Protecting health and saving lives is more important than blindly enforcing the rules. Apple & Google need to be more flexible.
This is just ridiculously stupid. We can protect health and save lives by making people _use_ this app. And we make them use it by giving strong guarantees that their privacy is protected. If that update went through I’d instantly delete the app from my phone and tell all friends and relatives to do the same. Lives and health would be much better protected by firing Dido Harding instantly.
 
A contact tracing app can either honour privacy or be effective. Pick one. Contact tracing is against privacy.

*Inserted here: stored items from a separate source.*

/-- Infinity into a format (f05 R141, R142). -/
def infTo (f : Fmt) (ovf : Ovf) (neg : Bool) (fromF8rule : Bool) : Nat × BitVec 8 :=
  let sign := b2n neg * 2 ^ (f.ebits + f.mbits)
  if f.kind = 2 then (sign + f.maxCode, Flag.sat)
  else if f.width = 8 ∧ ovf = .satf then (sign + f.maxCode, Flag.sat)
  else if f.kind = 1 then (f.nan, Flag.of_)
  else (f.inf neg, flagIf (decide (f.width = 8) && fromF8rule) Flag.of_)

/-- NaN into a format: its canonical NaN, or +0 with NANLOST where it has none (f05 R121, R141, R142). -/
def nanTo (f : Fmt) (sig : Bool) : Nat × BitVec 8 :=
  if f.kind = 2 then (0, Flag.nanLost ||| flagIf sig Flag.nv) else (f.nan, flagIf sig Flag.nv)

/-- The overflow rule a format follows: F16, BF16 and F32 follow IEEE whatever mode the control word names (f05 R141). -/
def Fmt.ovfRule (f : Fmt) (ovf : Ovf) : Ovf := if 8 < f.width then .ieee else ovf

/-- A value converted into a format (f05 R139..R142). -/
def convTo (f : Fmt) (mode : RMode) (ovf : Ovf) (x : FV) : Nat × BitVec 8 :=
  match x with
  | .nan s => nanTo f s
  | .inf n => infTo f ovf n true
  | .fin n m e => if m = 0 then (f.zero n, 0) else roundTo f mode (f.ovfRule ovf) n m e

/-! ### IEEE arithmetic (f05 R137) -/

/-- Signed mantissa on exponent `q ≤ e`. -/
def scaled (neg : Bool) (m : Nat) (e q : Int) : Int := (if neg then -1 else 1) * ((m * 2 ^ (e - q).toNat : Nat) : Int)

/-- Exact sum of two finite values; an exact zero sum is −0 only when both are −0 (round to nearest). -/
def finAdd (n1 : Bool) (m1 : Nat) (e1 : Int) (n2 : Bool) (m2 : Nat) (e2 : Int) : Bool × Nat × Int :=
  let q := if e1 ≤ e2 then e1 else e2
  let x := scaled n1 m1 e1 q + scaled n2 m2 e2 q
  if x = 0 then (n1 && n2 && decide (m1 = 0) && decide (m2 = 0), 0, q) else (decide (x < 0), x.natAbs, q)

/-- Rounded to nearest even into an IEEE format, zero keeping its sign. -/
def finish (f : Fmt) (r : Bool × Nat × Int) : Nat × BitVec 8 :=
  if r.2.1 = 0 then (f.zero r.1, 0) else roundTo f .rne .ieee r.1 r.2.1 r.2.2

/-- NV where an operand is a signalling NaN (f05 R121). -/
def sigFlag (l : List FV) : BitVec 8 := flagIf (l.any FV.isSig) Flag.nv

/-- a + b. -/
def fAdd (f : Fmt) (a b : FV) : Nat × BitVec 8 :=
  match a, b with
  | .nan _, _ => (f.nan, sigFlag [a, b])
  | _, .nan _ => (f.nan, sigFlag [a, b])
  | .inf n, .inf k => if n = k then (f.inf n, 0) else (f.nan, Flag.nv)
  | .inf n, .fin _ _ _ => (f.inf n, 0)
  | .fin _ _ _, .inf n => (f.inf n, 0)
  | .fin n1 m1 e1, .fin n2 m2 e2 => finish f (finAdd n1 m1 e1 n2 m2 e2)

/-- The negated value. -/
def FV.negate : FV → FV
  | .nan s => .nan s
  | .inf n => .inf (!n)
  | .fin n m e => .fin (!n) m e

/-- The exact product, or a NaN for ∞ × 0; the flag is NV in that case. -/
def fProd (a b : FV) : FV × BitVec 8 :=
  match a, b with
  | .nan _, _ => (.nan false, 0)
  | _, .nan _ => (.nan false, 0)
  | .inf n, .inf k => (.inf (n != k), 0)
  | .inf n, .fin k m _ => if m = 0 then (.nan false, Flag.nv) else (.inf (n != k), 0)
  | .fin k m _, .inf n => if m = 0 then (.nan false, Flag.nv) else (.inf (n != k), 0)
  | .fin n1 m1 e1, .fin n2 m2 e2 => (.fin (n1 != n2) (m1 * m2) (e1 + e2), 0)

/-- a × b. -/
def fMul (f : Fmt) (a b : FV) : Nat × BitVec 8 :=
  let (p, fl) := fProd a b
  match p with
  | .nan _ => (f.nan, fl ||| sigFlag [a, b])
  | .inf n => (f.inf n, 0)
  | .fin n m e => finish f (n, m, e)

/-- a × b + c with one rounding; NV for ∞ × 0 whatever c holds (f20 R409, f19 R396). -/
def fFma (f : Fmt) (a b c : FV) : Nat × BitVec 8 :=
  let (p, fl) := fProd a b
  let fl := fl ||| sigFlag [a, b, c]
  match p, c with
  | .nan _, _ => (f.nan, fl)
  | _, .nan _ => (f.nan, fl)
  | .inf n, .inf k => if n = k then (f.inf n, fl) else (f.nan, fl ||| Flag.nv)
  | .inf n, .fin _ _ _ => (f.inf n, fl)
  | .fin _ _ _, .inf n => (f.inf n, fl)
  | .fin n1 m1 e1, .fin n2 m2 e2 => finish f (finAdd n1 m1 e1 n2 m2 e2)

/-- a < b for values that are no NaN, with −0 = +0. -/
def fvLt (a b : FV) : Bool :=
  match a, b with
  | .nan _, _ => false
  | _, .nan _ => false
  | .inf n, .inf k => n && !k
  | .inf n, .fin _ _ _ => n
  | .fin _ _ _, .inf k => !k
  | .fin n1 m1 e1, .fin n2 m2 e2 =>
    let q := if e1 ≤ e2 then e1 else e2
    decide (scaled n1 m1 e1 q < scaled n2 m2 e2 q)

/-- a = b for values that are no NaN, with −0 = +0. -/
def fvEq (a b : FV) : Bool :=
  match a, b with
  | .nan _, _ => false
  | _, .nan _ => false
  | _, _ => !fvLt a b && !fvLt b a

/-- minimumNumber and maximumNumber (f05 R137): a number beats a NaN, −0 is less than +0; NV for a signalling NaN. -/
def fMinMax (f : Fmt) (isMax : Bool) (a b : Nat) : Nat × BitVec 8 :=
  let x := f.decode a
  let y := f.decode b
  let fl := sigFlag [x, y]
  if x.isNan && y.isNan then (f.nan, fl)
  else if x.isNan then (b, fl)
  else if y.isNan then (a, fl)
  else
    let less := fvLt x y || (fvEq x y && x.neg? && !y.neg?)
    (if less != isMax then a else b, fl)

/-- The comparisons of f19 R397 and f20 R412: 0 EQ, 1 NE, 2 LT, 3 LE, 4 UNORD. -/
def fCompare (f : Fmt) (cond : Nat) (a b : Nat) : Bool × BitVec 8 :=
  let x := f.decode a
  let y := f.decode b
  let un := x.isNan || y.isNan
  let sig := x.isSig || y.isSig
  match cond with
  | 0 => (fvEq x y, flagIf sig Flag.nv)
  | 1 => (!fvEq x y, flagIf sig Flag.nv)
  | 2 => (fvLt x y, flagIf un Flag.nv)
  | 3 => (fvLt x y || fvEq x y, flagIf un Flag.nv)
  | _ => (un, flagIf sig Flag.nv)

/-! ### Integers (f05 R125, R144) -/

/-- An integer type: width and signedness. -/
structure ITy where
  w : Nat
  signed : Bool
  deriving DecidableEq, Repr

def ITy.lo (t : ITy) : Int := if t.signed then -(2 ^ (t.w - 1) : Nat) else 0
def ITy.hi (t : ITy) : Int := if t.signed then (2 ^ (t.w - 1) : Nat) - 1 else (2 ^ t.w : Nat) - 1
/-- The number a pattern stands for. -/
def ITy.value (t : ITy) (c : Nat) : Int :=
  let c := c % 2 ^ t.w
  if t.signed ∧ 2 ^ (t.w - 1) ≤ c then (c : Int) - (2 ^ t.w : Nat) else c
/-- The pattern of a number, modulo 2^w. -/
def ITy.code (t : ITy) (x : Int) : Nat := (x % ((2 ^ t.w : Nat) : Int)).toNat

/-- A finite value rounded to an integer under a mode, and whether it was inexact. -/
def toInteger (mode : RMode) (neg : Bool) (m : Nat) (e : Int) : Int × Bool :=
  let (n, ix) := onGrid mode neg m e 0
  (if neg then -(n : Int) else n, ix)

/-- A value to an integer type (f05 R144). -/
def convToInt (t : ITy) (mode : RMode) (x : FV) : Nat × BitVec 8 :=
  match x with
  | .nan _ => (0, Flag.nv)
  | .inf n => (t.code (if n then t.lo else t.hi), Flag.sat)
  | .fin n m e =>
    let (v, ix) := toInteger mode n m e
    if v < t.lo then (t.code t.lo, Flag.sat ||| Flag.ix)
    else if t.hi < v then (t.code t.hi, Flag.sat ||| Flag.ix)
    else (t.code v, flagIf ix Flag.ix)

/-- Clipped to a type's range, SAT when clipped (f05 R125). -/
def satInt (t : ITy) (v : Int) : Int × BitVec 8 :=
  if v < t.lo then (t.lo, Flag.sat) else if t.hi < v then (t.hi, Flag.sat) else (v, 0)

/-- An integer as a value. -/
def FV.ofInt (v : Int) : FV := .fin (decide (v < 0)) v.natAbs 0

/-! ### LN6 (f05 R123, R124) -/

/-- Largest x with x·x ≤ n, by bits from 2^k down. -/
def isqrtAux (n : Nat) : Nat → Nat → Nat
  | 0, r => r
  | k + 1, r => let c := r + 2 ^ k; isqrtAux n k (if c * c ≤ n then c else r)

def isqrt (n : Nat) : Nat := isqrtAux n (Nat.log2 n / 2 + 1) 0

/-- Working bits of the values that are not exact (DEDUCED to be enough, log entry 19). -/
def workBits : Nat := 256

/-- 2^(t/4) as m · 2^e: exact when 4 divides t, else cut at `workBits` with a sticky last bit. -/
def root4 (t : Int) : Nat × Int :=
  let n := t / 4
  let f := (t % 4).toNat
  if f = 0 then (1, n)
  else (2 * isqrt (isqrt (2 ^ (f + 4 * workBits))) + 1, n - workBits - 1)

/-- The value of an LN6 element (f05 R123), irrational ones with a sticky bit. -/
def lnDecode (c : Nat) : FV :=
  let s := c / 32 % 2 == 1
  let l := c % 32
  if l = 0 then .fin s 0 0 else let (m, e) := root4 ((l : Int) - 16); .fin s m e

/-- Floor and exactness of y = 4·log2 |x| + 16 for |x| = m · 2^e (f05 R123). -/
def lnFloor (m : Nat) (e : Int) : Int × Bool :=
  let p := m ^ 4
  let k := Nat.log2 p
  ((k : Int) + 4 * e + 16, decide (p = 2 ^ k))

/-- Magnitude of a candidate as an integer scaled by 2^workBits. -/
def lnMagScaled (l : Int) : Nat :=
  if l ≤ 0 then 0
  else
    let (m, e) := root4 (l - 16)
    let sh := e + workBits
    if 0 ≤ sh then m * 2 ^ sh.toNat else m / 2 ^ (-sh).toNat

/-- A finite non-zero value into LN6 (f05 R123). -/
def lnEncode (mode : RMode) (neg : Bool) (m : Nat) (e : Int) : Nat × BitVec 8 :=
  let (fl, exact) := lnFloor m e
  let sgn := b2n neg * 32
  let lo : Int := if fl < 1 then 0 else fl
  let hi : Int := if fl < 1 then 1 else fl + 1
  let isExact := exact && decide (1 ≤ fl)
  let pickHi : Bool :=
    if isExact then false
    else match mode with
      | .rne =>
        -- y − lo against 1/2: x^8 against 2^(2(lo − 16) + 1)
        let p := m ^ 8
        let s := 2 * (lo - 16) + 1 - 8 * e
        if 0 ≤ s then decide (2 ^ s.toNat < p) || (decide (2 ^ s.toNat = p) && decide (lo % 2 = 1))
        else decide (1 < p * 2 ^ (-s).toNat) || (decide (1 = p * 2 ^ (-s).toNat) && decide (lo % 2 = 1))
      | .rtz => false
      | .rup => !neg
      | .rdn => neg
      | .sr u =>
        let a := lnMagScaled lo
        let b := lnMagScaled hi
        let x := let sh := e + workBits; if 0 ≤ sh then m * 2 ^ sh.toNat else m / 2 ^ (-sh).toNat
        decide (u < (x - a) * 2 ^ 32 / (b - a))
  let l := if pickHi then hi else lo
  if 31 < l then (sgn + 31, Flag.sat ||| Flag.ix)
  else if l ≤ 0 then (sgn, Flag.uf ||| Flag.ix)
  else (sgn + l.toNat, flagIf (!isExact) Flag.ix)

/-- A value into LN6 (f05 R123, R142). -/
def convToLn (mode : RMode) (x : FV) : Nat × BitVec 8 :=
  match x with
  | .nan s => (0, Flag.nanLost ||| flagIf s Flag.nv)
  | .inf n => (b2n n * 32 + 31, Flag.sat)
  | .fin n m e => if m = 0 then (b2n n * 32, 0) else lnEncode mode n m e

/-- The F32 constants of f05 R124. -/
def lnT : Nat → Nat
  | 0 => 0x3F800000
  | 1 => 0x3F9837F0
  | 2 => 0x3FB504F3
  | _ => 0x3FD744FD

/-- LnProd of two LN6 elements (f05 R124), exact. -/
def lnProd (a b : Nat) : FV :=
  let s := (a / 32 % 2 == 1) != (b / 32 % 2 == 1)
  let la := a % 32
  let lb := b % 32
  if la = 0 ∨ lb = 0 then .fin s 0 0
  else
    let t : Int := (la : Int) + lb - 32
    match fF32.decode (lnT (t % 4).toNat) with
    | .fin _ m e => .fin s m (e + t / 4)
    | x => x

/-- One element of VLNMUL (f20 R420). -/
def lnMul (a b : Nat) : Nat × BitVec 8 :=
  let s := b2n ((a / 32 % 2 == 1) != (b / 32 % 2 == 1)) * 32
  let la := a % 32
  let lb := b % 32
  if la = 0 ∨ lb = 0 then (s, 0)
  else if 16 + 31 < la + lb then (s + 31, Flag.sat)
  else if la + lb < 17 then (s, Flag.uf)
  else (s + (la + lb - 16), 0)

/-! ### Exact sums (f05 R134) -/

/-- Exact sum of finite values: negative zero only when every term is −0. -/
def sumFin (l : List (Bool × Nat × Int)) : Bool × Nat × Int :=
  match l with
  | [] => (false, 0, 0)
  | _ =>
    let q := l.foldl (fun q t => if t.2.2 < q then t.2.2 else q) (match l.head? with | some t => t.2.2 | none => 0)
    let x := l.foldl (fun a t => a + scaled t.1 t.2.1 t.2.2 q) 0
    if x = 0 then (l.all fun t => t.1 && decide (t.2.1 = 0), 0, q) else (decide (x < 0), x.natAbs, q)

end Sys2Proof.Machine
end

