/-! ### Comparison and selection (f20 R412, R425) -/

/-- The comparison of one lane: 0 EQ, 1 NE, 2 LT, 3 LE; of several elements it holds when it holds for each. -/
def cmpLane (t : BitVec 2) (cond : Nat) (a b : BitVec 32) : Bool × BitVec 8 :=
  if t = 0 then fCompare fF32 cond a.toNat b.toNat
  else
    let w := tyWidth t
    let ty : ITy := ⟨w, true⟩
    ((List.range (32 / w)).all fun k =>
      let x := ty.value (elem w a k)
      let y := ty.value (elem w b k)
      match cond with
      | 0 => decide (x = y)
      | 1 => decide (x ≠ y)
      | 2 => decide (x < y)
      | _ => decide (x ≤ y), 0)

/-- VCMP: one bit per active lane; the bits of inactive lanes are left. -/
def vCompare (s : State) (cond : Nat) (p a b : BitVec 6) (g : BitVec 4) (t : BitVec 2) : Result :=
  vUnit s 4 fun st =>
    let act := st.active g
    if act.isEmpty then st
    else
      let r := act.map fun l => (l, cmpLane t cond (st.lane a.toNat l) (st.lane b.toNat l))
      let bitsSet : PReg := r.filterMap fun x => if x.2.1 then some (x.1, true) else none
      ((st.push 1 6 (.p p.toNat (act.map fun l => (l, true)) bitsSet)).pushFlags 1 6
        (orFlags (r.map fun x => x.2.2))).push 1 6 (.meter 9 act.length)

def execVcmpEq (p a b : BitVec 6) (g : BitVec 4) (t : BitVec 2) (s : State) : Result := vCompare s 0 p a b g t
def execVcmpNe (p a b : BitVec 6) (g : BitVec 4) (t : BitVec 2) (s : State) : Result := vCompare s 1 p a b g t
def execVcmpLt (p a b : BitVec 6) (g : BitVec 4) (t : BitVec 2) (s : State) : Result := vCompare s 2 p a b g t
def execVcmpLe (p a b : BitVec 6) (g : BitVec 4) (t : BitVec 2) (s : State) : Result := vCompare s 3 p a b g t

/-- A word without a guard that writes all 1024 lanes of a V register. -/
def vWhole (s : State) (lat : Nat) (d : BitVec 6) (f : Strand → Nat → BitVec 32) : Result :=
  vUnit s 4 fun st =>
    (st.push 1 lat (.v d.toNat allLanes (SMap.ofFn 0 1024 (f st)))).push 1 lat (.meter 9 1024)

def execVsel (d a b : BitVec 6) (p : BitVec 4) (s : State) : Result :=
  vWhole s 6 d fun st l => if st.guard p l then st.lane a.toNat l else st.lane b.toNat l

/-! ### Special functions (f20 R426) -/

def execVsf (z : BitVec 1) (d a f : BitVec 6) (g : BitVec 4) (s : State) : Result :=
  vGuarded s 4 12 z d g fun st l =>
    let (c, fl) := vsf f.toNat (st.lane a.toNat l).toNat
    (BitVec.ofNat 32 c, fl)

/-! ### Lane movement (f20 R410, R413, R422) -/

/-- A word of the lane-movement mould: each active lane takes the source lane `src` names, or zero. -/
def vMove (s : State) (lat : Nat) (z : BitVec 1) (d a : BitVec 6) (g : BitVec 4) (src : Strand → Nat → Option Nat) : Result :=
  vGuarded s 4 lat z d g fun st l =>
    (match src st l with
     | some k => st.lane a.toNat k
     | none => 0, 0)

def execVrotr (z : BitVec 1) (d a b : BitVec 6) (g : BitVec 4) (s : State) : Result :=
  vMove s 6 z d a g fun st l => some (l / 64 * 64 + (l % 64 + 64 - (st.rd b.toNat).toNat % 64) % 64)
def execVrotc (z : BitVec 1) (d a b : BitVec 6) (g : BitVec 4) (s : State) : Result :=
  vMove s 10 z d a g fun st l => some ((l / 64 + 16 - (st.rd b.toNat).toNat % 16) % 16 * 64 + l % 64)
def execVbcr (z : BitVec 1) (d a c : BitVec 6) (g : BitVec 4) (s : State) : Result :=
  vMove s 6 z d a g fun _ l => some (l / 64 * 64 + c.toNat)
def execVbcc (z : BitVec 1) (d a r : BitVec 6) (g : BitVec 4) (s : State) : Result :=
  vMove s 10 z d a g fun _ l => some (r.toNat * 64 + l % 64)
def execVslup (z : BitVec 1) (d a b : BitVec 6) (g : BitVec 4) (s : State) : Result :=
  vMove s 6 z d a g fun st l =>
    let n := (st.rd b.toNat).toNat
    if n ≤ l then some (l - n) else none
def execVsldn (z : BitVec 1) (d a b : BitVec 6) (g : BitVec 4) (s : State) : Result :=
  vMove s 6 z d a g fun st l =>
    let n := (st.rd b.toNat).toNat
    if l + n < 1024 then some (l + n) else none
def execVperm (z : BitVec 1) (d a b : BitVec 6) (g : BitVec 4) (s : State) : Result :=
  vMove s 10 z d a g fun st l => some ((st.lane b.toNat l).toNat % 1024)
def execVmov (z : BitVec 1) (d a : BitVec 6) (g : BitVec 4) (s : State) : Result := vMove s 6 z d a g fun _ l => some l
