-- ==== Sys2Proof/Machine/SaveArea.lean ====
section
/-! DEFINITION. The save area of a suspended timetable (f10 R275, R276): its bytes, the object that holds them, and what a resume
takes back from it. -/
namespace Sys2Proof.Machine

/-! ### Sparse runs of bytes -/

/-- A run of bytes: its length, and the bytes that are not 0, by offset. -/
abbrev Part := Nat × List (Nat × Byte)

def partOf (l : List Byte) : Part := (l.length, (l.zipIdx.filter fun x => x.1 != 0).map fun x => (x.2, x.1))

/-- A run of `n` words of `w` bytes, of which `l` lists those that may not be 0. -/
def partWords (w n : Nat) (l : List (Nat × Nat)) : Part :=
  (w * n, (l.filter fun x => decide (x.1 < n)).flatMap fun x => (partOf (bytesOf w x.2)).2.map fun y => (w * x.1 + y.1, y.2))

def Part.append (a b : Part) : Part := (a.1 + b.1, a.2 ++ b.2.map fun x => (a.1 + x.1, x.2))
def partsJoin (l : List Part) : Part := l.foldl Part.append (0, [])

/-- The bytes of a run written out, from offset `i` on. -/
def spread : (n i : Nat) → List (Nat × Byte) → List Byte
  | 0, _, _ => []
  | n + 1, i, [] => 0 :: spread n (i + 1) []
  | n + 1, i, x :: t => if x.1 = i then x.2 :: spread n (i + 1) t else 0 :: spread n (i + 1) (x :: t)

/-! ### The parts of the area (f10 R275) -/

/-- What a strand's stop says: its live map, the stop kind (0 safe, 1 barrier, 2 discard; 3 for a strand that has ended) and its cluster's
mode (0 drain, 1 save, 2 discard).  The numbers are the model's (DESIGN CHOICE, log entry 37). -/
structure SaveStop where
  sid  : Nat
  map  : LiveMap
  kind : Nat
  mode : Nat
  deriving DecidableEq, Repr

/-- The map with every bit set, of a stop at barrier arrival (f10 R274). -/
def LiveMap.full : LiveMap := ⟨.allOnes 64, .allOnes 32, .allOnes 48, .allOnes 128, 0, .allOnes 256, .allOnes 64⟩

/-- Bytes of a live set's registers. -/
def popBits {n : Nat} (v : BitVec n) : Nat := (List.range n).countP fun i => v.getLsbD i
def LiveMap.regBytes (m : LiveMap) : Nat :=
  8 * popBits m.dmask + 16 * popBits m.cmask + 4096 * popBits m.vmask + 128 * popBits m.pmask

/-- The live map of a strand that has ended: nothing. -/
def LiveMap.none : LiveMap := ⟨0, 0, 0, 0, 0, 0, 0⟩

/-- A queue buffer's descriptor (f07 R200), with the visible pointers (f19 R394). -/
def QB.image (q : QB) : BitVec 128 := q.vprod ++ q.vcons ++ q.nm1 ++ q.sz ++ 0#55 ++ BitVec.ofBool q.v ++ q.base

/-- The CSRs of a strand record in its order: LC0..LC2, FTSEL, FT0..FT15, FLAGS, FAULT, RNGKEY, TAINT, PROMISE, ECSEL0..7, ECVAL0..7. -/
def saveCsrs : List Nat :=
  [0x30, 0x31, 0x32, 0x20] ++ (List.range 16).map (0x40 + ·) ++ [0x10, 0x11, 0x24, 0x13, 0x12] ++ (List.range 8).map (0x80 + ·) ++
    (List.range 8).map (0x88 + ·)

/-- A strand record: 1024 bytes, the fields in the order of f10 R275, 8 bytes each and 16 for a descriptor, then zeros (DESIGN CHOICE,
log entry 37). -/
def State.saveRecord (s : State) (x : SaveStop) : Part :=
  let st := s.strand x.sid
  let csr := fun (n : Nat) => (if 0x11 ≤ n ∧ n ≤ 0x13 then s.readCsr x.sid n else st.getCsr n).toNat
  let words := [st.vclk, st.pc, x.kind, x.mode] ++ saveCsrs.map csr
  let qbs := (List.range 16).map fun h => (st.qbuf h).image.toNat
  (1024, (partOf (words.flatMap (bytesOf 8) ++ qbs.flatMap (bytesOf 16))).2)

/-- A vector register or a tile: 1024 lanes of 4 bytes. -/
def vregPart (v : VReg) : Part := partWords 4 1024 (v.map fun x => (x.1, x.2.toNat))

/-- A predicate: 128 bytes, lane 0 in bit 0 of the first. -/
def pregPart (p : PReg) : Part :=
  partOf ((List.range 128).map fun i => BitVec.ofNat 8 (((List.range 8).map fun j => 2 ^ j * b2n (SMap.get false p (8 * i + j))).sum))

/-- The live registers of a strand, each class in increasing order. -/
def State.saveRegs (s : State) (x : SaveStop) : List Part :=
  let st := s.strand x.sid
  let live := fun {n : Nat} (m : BitVec n) => (List.range n).filter m.getLsbD
  [partOf ((live x.map.dmask).flatMap fun i => bytesOf 8 (st.rd i).toNat),
   partOf ((live x.map.cmask).flatMap fun i => bytesOf 16 (st.rc i).bits.toNat)] ++
  (live x.map.vmask).map (fun i => vregPart (st.rv i)) ++
  (live x.map.pmask).map fun i => pregPart (if i = 0 then allLanes else SMap.get [] st.p i)

/-- A register or bank is live in a logical core where the map of one of its strands names it. -/
def liveIn (stops : List SaveStop) (lcore : Nat → Nat) (lc : Nat) (named : LiveMap → Bool) : Bool :=
  stops.any fun x => lcore x.sid == lc && named x.map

Apple's and Google's approach is good from the privacy perspective. Some Asian countries have used quite effective contact tracing apps, but they are quite 1984ish.
False. The Apple/Google API allowed contact tracing while respecting privacy, that was the whole point. It could alert you if you’d been exposed without needing to track your location. Next time do basic research before you embarrass yourself.
 
The team behind this app are a disaster. First it was months late and now this! Surely someone had the brains to think of this. Millions of ££ wasted on something that other countries out together in a month. Disgraceful waste of tax payers money really. Wonder if the devs owned a bar before and are mates with Hancock.
yep, the political landscape here in the UK is awfully dismal.
 
Protecting health and saving lives is more important than blindly enforcing the rules. Apple & Google need to be more flexible.
I do not believe this is that simple.

If we say that health and saving lives is the most important value above everything else, our world should look very different from what it is now. Alcohol and unhealthy food should be banned today, walking 10 000 steps a day should be mandatory, maximum speed limit 20 mph.

Health is an important value, but we have already accepted that even there we can make compromises. Privacy is an important value, as well, and tracking puts these two values in conflict. Making that compromise is a matter of values, and there is no "of course" in the answer.
 
i’m not even sure why they need QR code’s or any other kind of database given how this Google/Apple API already handles telling users if they have been in proximity to somebody who has tested positive. Seems suspicious of the NHS and makes me wonder if this was a test case to stir political action against Apple.
 
The UK government is corrupt to its core and it shows through this shambled of a tracker app.

Why did they not use the Apple / Google tracking API from the start and there would have been no issues, no battery drain problems with the other app, and it would have worked for users who must travel between countries.

Moreover, they would have been able to implement it in weeks, instead of the months it took.

The fact is, there are some fat cats, getting even fatter (including Johnson).